Open Text engages in the cultivation and sale of enterprise information management (EIM) solutions to companies across various industries. Many industries are using Open Text’s business-critical EIM solutions. Among them are large companies and professional service firms as well as government agencies.
For Q3 fiscal 2020 (quarter ended March 31, 2020), revenue grew by 42.2% to $339.5 million versus Q3 fiscal 2019. The operating cash flow increased by 15.2% to $329.6 million.
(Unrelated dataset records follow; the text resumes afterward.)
/-- CLK, CUR, MGT and DBG. -/
def readMgmt (s : State) (r : RegName) (n : Nat) : W64 :=
  let img := s.cur.image
  match r with
  | .clkSrc => packN [(b2n (s.power.localOk && !s.power.lost.contains 0), 0),
      (b2n (s.power.refclk && !s.power.lost.contains 1), 1), (b2n (s.power.lost.contains 0), 2), (s.power.oscDly.toNat, 8)]
  | .clkRunning => packN (((List.range 26).filter (domOn s)).map fun k => (1, k))
  | .clkDom => setBit (s.rget .clkDom 0 n) 3 (pllLocked s n)
  | .curStatus => packN [(b2n (bitB (s.rget .curStatus 0 0) 0), 0), (b2n (recoveryWait s), 1),
      (b2n (bitB (s.rget .curStatus 0 0) 2), 2), (b2n s.cur.wipe.isSome, 3), (b2n s.cur.tampered.isSome, 4), (s.cur.lc.toNat, 5)]
  | .curFwInfo => packN [(s.cur.svnMin.toNat, 0), ((img.map imageSvn).getD 0, 16),
      ((img.map fun x => fieldAt x 8 4).getD 0, 32)]
  | .curLcNonce => s.cur.nonce
  | .curBootCount => s.cur.bootCount.zeroExtend 64
  | .curLogSeq => s.cur.seq
  | .curLogData => BitVec.ofNat 64 (fieldAt (logRecord s (s.rget .curLogSel 0 0).toNat) (8 * n) 8)
  | .curLogHead => (logHead s).extractLsb' (64 * n) 64
  | .mgtTimeNs => s.timeNs
  | .mgtTimeFrac => s.mgmt.frac.zeroExtend 64
  | .mgtTimeStatus =>
    let corr : BitVec 24 := BitVec.ofInt 24 (corrOf s)
    packN [(bitsN (s.rget .mgtTimeStatus 0 0) 0 2, 0), (b2n (decide (timeSource s = 2 ∧ syntSource s ≠ 1)), 2),
      (corr.toNat, 8)]
  | .mgtEthMac => Config.ethMac.zeroExtend 64
  | .dbgPmcCtl => setBit (s.rget .dbgPmcCtl 0 0) 28 (s.dbg.snap || s.dbg.clear)
  | .dbgJtagStatus => setBit (s.rget .dbgJtagStatus 0 0) 9 (debugOpen s)
  | _ => s.rget r 0 n

/-- Which of the readers above serves an offset. -/
def blockRead (s : State) (r : RegName) (i n : Nat) : W64 :=
  let a := r.info.addr
  if a < 0x100000 then readHost s r n
  else if a < 0x400000 then readMgmt s r n
  else if a < 0x1000000 then readHost s r n
  else if a < 0x1800000 then readCore s r (coreNo i) n
  else if a < 0x2000000 then readShared s r n
  else if a < 0x2400000 then s.rget r i n
  else if a < 0x2800000 then readMem s r i n
  else if a < 0x3000000 then readFabric s r i n
  else if a < 0x3400000 then readColl s r n
  else if a < 0x3800000 then readShared s r n
  else if a < 0x3C00000 then readColl s r n
  else readMgmt s r n

/-- The bits that a register's width holds. -/
def widthMask (r : RegName) : W64 := if r.info.width = 64 then BitVec.allOnes 64 else 0xFFFFFFFF

/-- A word with the open bits of a register taken from a draw. -/
def openMerge (s : State) (r : RegName) (draw : Nat) (v : W64) : W64 :=
  let m := openBits s r &&& widthMask r
  if m = 0 then v else (v &&& ~~~m) ||| (Config.freeValue draw &&& m)

/-- The value of a register at a read, and the state that has drawn its free bits. -/
def regRead (s : State) (r : RegName) (i n : Nat) : W64 × State :=
  let s := memSync (confSync s (confShown s r n)) (memShown r n)
  let m := openBits s r &&& widthMask r
  (openMerge s r s.free (blockRead s r i n &&& widthMask r), if timed r || decide (m ≠ 0) then { s with free := s.free + 1 } else s)

/-! ## The MSI-X table and the PBA (R311) -/

def msixTable : Nat := 0x410000
def msixPba : Nat := 0x418000

/-- The dword of the table or the PBA at an offset that no register covers. -/
def msixRead (s : State) (off : Nat) : W32 :=
  if msixTable ≤ off ∧ off < msixPba then smapGet msixDefault s.host.msix ((off - msixTable) / 4)
  else if msixPba ≤ off ∧ off < msixPba + 0x100 then
    BitVec.ofNat 32 (((List.range 32).filter fun i => s.host.pba.contains (8 * (off - msixPba) + i)).foldl
      (fun a i => a + 2 ^ i) 0)
  else 0

/-! ## Reads through an interface (R12 to R14) -/

/-- The interfaces of R14: 0 the host, 1 I3C, 2 Ethernet. -/
def latchOf (s : State) (i : Fin 3) : Latches := s.latches[i.val]

def setLatch (s : State) (i : Fin 3) (f : Latches → Latches) : State :=
  { s with latches := s.latches.set i.val (f (latchOf s i)) }

def lower (v : W64) : W32 := v.extractLsb' 0 32
def upper (v : W64) : W32 := v.extractLsb' 32 32

/-- A 4-byte read that loads and uses no latch. -/
def plainRead4 (s : State) (off : Nat) : W32 × State :=
  match findReg off with
  | none => (msixRead s off, s)
  | some h =>
    let r := regRead s h.reg h.i h.n
    (if h.upper then upper r.1 else lower r.1, r.2)

/-- A 4-byte read (R14); MGT_TIME_FRAC is latched with the upper half of MGT_TIME_NS (R450). -/
def latchRead4 (s : State) (i : Fin 3) (off : Nat) : W32 × State :=
  match findReg off with
  | none => (msixRead s off, s)
  | some h =>
    if h.reg = .mgtTimeFrac then
      match (latchOf s i).frac with
      | some x => (x, setLatch s i fun l => { l with frac := none })
      | none => plainRead4 s off
    else if h.reg.info.width ≠ 64 then plainRead4 s off
    else if h.upper then
      match (latchOf s i).rd with
      | some (o, x) => if o + 4 = off then (x, setLatch s i fun l => { l with rd := none }) else plainRead4 s off
      | none => plainRead4 s off
    else
      let r := regRead s h.reg h.i h.n
      (lower r.1, setLatch r.2 i fun l =>
        { l with rd := some (off, upper r.1), frac := if h.reg = .mgtTimeNs then some r.2.mgmt.frac else none })

/-- An 8-byte read: one register at one instant, or two 4-byte reads that use no latch (R13, R14). -/
def read8 (s : State) (off : Nat) : W64 × State :=
  match (findReg off).filter fun h => decide (h.reg.info.width = 64) && !h.upper with
  | some h => regRead s h.reg h.i h.n
  | none =>
    let a := plainRead4 s off
    let b := plainRead4 a.2 (off + 4)
    (b.1 ++ a.1, b.2)

/-- Naturally aligned accesses of 4 and 8 bytes (R13). -/
def alignedAccess (off size : Nat) : Bool := decide ((size = 4 ∨ size = 8) ∧ off % size = 0 ∧ off + size ≤ 0x4000000)

/-- A read through an interface. -/
def ifaceRead (s : State) (i : Fin 3) (off size : Nat) : List Byte × State :=
  if size = 8 then
    let r := read8 s off
    (leBytes 8 r.1.toNat, r.2)
  else
    let r := latchRead4 s i off
    (leBytes 4 r.1.toNat, r.2)

/-! ## Blocks and their domains (R424, R450, R391, R346; DEDUCED, log 52) -/

/-- The domain of the block that holds an offset. -/
def blockDomain (off : Nat) : Nat :=
  if off < 0x400000 then 23
  else if off < 0x800000 then 4
  else if off < 0x1000000 then 1
  else if off < 0x2000000 then 0
  else if off < 0x2400000 then 1
  else if off < 0x2800000 then 2
  else if off < 0x3400000 then 6
  else if off < 0x3800000 then 1
  else 23

end Sys2Proof.Machine
end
Open Text had $1.24 billion in cash at the end of the quarter.
Open Text is ready to meet short-term challenges while preparing for long-term growth. It has a strong balance sheet, preemptive cost measures in place, and an efficient operating framework.
Leading the transformation
Kinaxis is a shoo-in to become one of the top TSX tech stocks in 2020. The COVID-19 pandemic did not stun the growth momentum of this Ottawa-based company. As of this writing, the year-to-date gain is 77.7%. Kinaxis is outperforming the general market by a mile.
You can describe Kinaxis as a phoenix rising. This $4.71 billion company provides cloud-based subscription software for supply chain operations. Its lead product, RapidResponse, is a versatile solution to the complex problems in the global supply chain.
With the help of RapidResponse, clients in Canada, the U.S., Europe, and Asia can do better supply chain planning. The software has analytics capabilities for managing various supply chain management processes.
Market analysts are forecasting Kinaxis to grow by 17.6% annually over the next five years. The company is gearing to solve the global supply chain problems or clear it of the bottlenecks. Ride on the momentum now.
If you’re a perceptive investor, Open Text and Kinaxis should be your top choices in 2020. The pandemic did not impact on the businesses negatively. Instead, it opened windows of opportunities and long runways for growth.
Open Text will be a big help to large enterprises in highly regulated industries. It can provide a single solution to handle the high-volume of business-critical documents and optimize customer engagement.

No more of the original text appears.